We will then have $z \in \mathbb D$, and hence $w = \map {f_\ast} z = \map f z$.
Hence we will have shown that $f$ is surjective.
Now, we have, for $z \not \in \set {-1, \infty}$:
| \(\ds \map {f_\ast} z\) | \(=\) | \(\ds \frac {1 - z} {1 + z}\) | ||||||||||||
| \(\ds \) | \(=\) | \(\ds \frac {\paren {1 - z} \paren {1 + \overline z} } {\paren {1 + z} \overline {1 + z} }\) | Sum of Complex Conjugates | |||||||||||
| \(\ds \) | \(=\) | \(\ds \frac {1 - \paren {z - \overline z} - z \overline z} {\cmod {1 + z}^2}\) | Product of Complex Number with Conjugate | |||||||||||
| \(\ds \) | \(=\) | \(\ds \frac {1 - 2 i \map \Im z - \cmod z^2} {\cmod {1 + z}^2}\) | Difference of Complex Number with Conjugate, Product of Complex Number with Conjugate | |||||||||||
| \(\ds \) | \(=\) | \(\ds \paren {\frac {1 - \cmod z^2} {\cmod {1 + z}^2} } + 2 i \paren {\frac {\map \Im z} {\cmod {1 + z}^2} }\) |
If $z = \infty$, then $\map {f_\ast} z = -1 \not \in \mathbb H_r$.

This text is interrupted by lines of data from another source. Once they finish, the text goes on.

-- ==== Sys2Proof/Machine/IrgOps.lean ====
section
/-!
DEFINITION. The Irrigators' shared operations (07): descriptors, places, credit, dry time, tags, delivery, watermarks.
-/

namespace Sys2Proof.Machine

open Sys2Proof

/-! ### Descriptors (07 R163 to R165) -/

/-- SRC of a Furrow descriptor. -/
def fSrc (d : Nat) : Nat := fieldOf d 0 48
/-- DST. -/
def fDst (d : Nat) : Nat := fieldOf d 48 48
/-- Bytes of a run of dimension 0. -/
def fRun (d : Nat) : Nat := fieldOf d 96 16 + 1
/-- NDIM_M1. -/
def fNdim (d : Nat) : Nat := fieldOf d 112 3
/-- TILE_LVL. -/
def fTileLvl (d : Nat) : Nat := fieldOf d 115 3
/-- RT. -/
def fRt (d : Nat) : Bool := decide (fieldOf d 118 1 = 1)
/-- PARK. -/
def fPark (d : Nat) : Bool := decide (fieldOf d 119 1 = 1)
/-- SHARE. -/
def fShare (d : Nat) : Nat := fieldOf d 120 4
/-- SKIND. -/
def fSkind (d : Nat) : Bool := decide (fieldOf d 124 1 = 1)
/-- DKIND. -/
def fDkind (d : Nat) : Bool := decide (fieldOf d 125 1 = 1)
/-- RATE. -/
def fRate (d : Nat) : Nat := fieldOf d 128 32
/-- Capacity of the consumer buffer in tiles. -/
def fCap (d : Nat) : Nat := fieldOf d 160 8 + 1
/-- AHEAD. -/
def fAhead (d : Nat) : Nat := fieldOf d 168 8

/-- Iterations of dimension `k` (1 to 4); one above NDIM_M1. -/
def fCnt (d k : Nat) : Nat := if k ≤ fNdim d then fieldOf d (192 + 80 * (k - 1)) 16 + 1 else 1
/-- Source stride of dimension `k`. -/
def fSs (d k : Nat) : Int := signedOf 32 (fieldOf d (192 + 80 * (k - 1) + 16) 32)
/-- Destination stride of dimension `k`. -/
def fDs (d k : Nat) : Int := signedOf 32 (fieldOf d (192 + 80 * (k - 1) + 48) 32)

/-- Runs of one tile (07 R165). -/
def fTileRuns (d : Nat) : Nat :=
  (if 1 ≤ fTileLvl d then fCnt d 1 else 1) * (if 2 ≤ fTileLvl d then fCnt d 2 else 1) *
    (if 3 ≤ fTileLvl d then fCnt d 3 else 1) * (if 4 ≤ fTileLvl d then fCnt d 4 else 1)

/-- Runs in all. -/
def fRuns (d : Nat) : Nat := fCnt d 1 * fCnt d 2 * fCnt d 3 * fCnt d 4

/-- Bytes of a tile. -/
def fTileBytes (d : Nat) : Nat := fTileRuns d * fRun d
/-- Bytes in all. -/
def fBytes (d : Nat) : Nat := fRuns d * fRun d
/-- Tiles in all. -/
def fTiles (d : Nat) : Nat := fRuns d / fTileRuns d

/-- Index of dimension `k` at run `r` of the visiting order, dimension 1 innermost (07 R164). -/
def fIndex (d r k : Nat) : Nat :=
  if k = 1 then r % fCnt d 1
  else if k = 2 then r / fCnt d 1 % fCnt d 2
  else if k = 3 then r / (fCnt d 1 * fCnt d 2) % fCnt d 3
  else r / (fCnt d 1 * fCnt d 2 * fCnt d 3) % fCnt d 4

/-- Σ index × stride at a run. -/
def fOffset (stride : Nat → Int) (d r : Nat) : Int :=
  fIndex d r 1 * stride 1 + fIndex d r 2 * stride 2 + fIndex d r 3 * stride 3 + fIndex d r 4 * stride 4

/-- Source address of byte `o` of run `r`; a stream port has no strides. -/
def fSrcAt (d r o : Nat) : Nat :=
  if fSkind d then fSrc d % 2 ^ 16 else unsignedOf 48 (fSrc d + fOffset (fSs d) d r + o)
/-- Destination address of byte `o` of run `r`. -/
def fDstAt (d r o : Nat) : Nat :=
  if fDkind d then fDst d % 2 ^ 16 else unsignedOf 48 (fDst d + fOffset (fDs d) d r + o)

/-! ### Furrows -/

/-- The IRG page of an Irrigator: 0 to 7 the Plots', 8 the central one (07 R161). -/
def pgIrg (k : Nat) : Page := ⟨.irg, k⟩

/-- An Irrigator. -/
def State.irrigator (s : State) (k : Nat) : Irrigator := SMap.get irgUnlisted s.irg.irg k

/-- Change an Irrigator. -/
def State.modIrg (s : State) (k : Nat) (f : Irrigator → Irrigator) : State :=
  { s with irg := { s.irg with irg := SMap.modify irgUnlisted s.irg.irg k f } }

/-- A Furrow. -/
def State.furrow (s : State) (k f : Nat) : Furrow := SMap.get furrowUnlisted (s.irrigator k).furrows f

/-- Change a Furrow. -/
def State.modFurrow (s : State) (k f : Nat) (g : Furrow → Furrow) : State :=
  s.modIrg k fun x => { x with furrows := SMap.modify furrowUnlisted x.furrows f g }

/-- Staging bytes of an Irrigator (07 R161). -/
def staging (k : Nat) : Nat := if k = 8 then 524288 else 131072

/-- The partition of a Furrow's context, for events. -/
def State.furrowPart (s : State) (k f : Nat) : Option Nat := some (s.partOf (s.furrow k f).ctx)

/-- Tiles delivered and not released (07 R168). -/
def Furrow.level (x : Furrow) : Nat := x.cursor - x.released

/-- Tiles whose fetch has begun, less those released (07 R167). -/
def Furrow.fetched (x : Furrow) : Nat := (x.next + fTileBytes x.desc - 1) / fTileBytes x.desc - x.released

/-- Dry time of a rated Furrow, 2^32 for a bulk one (07 R168). -/
def Furrow.dry (x : Furrow) : Nat :=
  if fRate x.desc = 0 then 2 ^ 32 else min (2 ^ 32 - 1) (x.level * fRate x.desc)

/-- Whether tile `k` may be written (07 R167). -/
def Furrow.mayWrite (x : Furrow) (k : Nat) : Bool := decide (k < x.released + fCap x.desc)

Similarly $\map {f_\ast} {-1} = \infty \not \in \mathbb H_r$.
Hence $\map \Re {\map {f_\ast} z} > 0$ if and only if:
- $\ds \frac {1 - \cmod z^2} {\cmod {1 + z}^2} > 0$
which is the case if and only if $1 - \cmod z^2 > 0$, which is the case if and only if $\cmod z < 1$.
Hence, due to the prior discussion, $f$ is surjective.
Since we have $\map \Re {\map f z} > 0$ if and only if $\cmod z < 1$, we can consider $f$ as a mapping $\mathbb H_r \to \mathbb D$.
Denote this mapping as $f^{-1} : \mathbb H_r \to \mathbb D$.
From Combination Theorem for Complex Derivatives: Quotient Rule, $f : \mathbb D \to \mathbb H_r$ is holomorphic.
We have, for $z \in \mathbb D$:
| \(\ds \map {\paren {f^{-1} \circ f} } z\) | \(=\) | \(\ds \frac {1 - \frac {1 - z} {1 + z} } {1 + \frac {1 - z} {1 + z} }\) | ||||||||||||
| \(\ds \) | \(=\) | \(\ds \frac {\paren {1 + z} - \paren {1 - z} } {1 + z + \paren {1 - z} }\) | ||||||||||||
| \(\ds \) | \(=\) | \(\ds \frac {2 z} 2\) | ||||||||||||
| \(\ds \) | \(=\) | \(\ds z\) |
Hence $f^{-1}$ is the inverse of $f$.
From Combination Theorem for Complex Derivatives: Quotient Rule again, $f^{-1}$ is holomorphic.
$f$ is therefore biholomorphic as required.
$\blacksquare$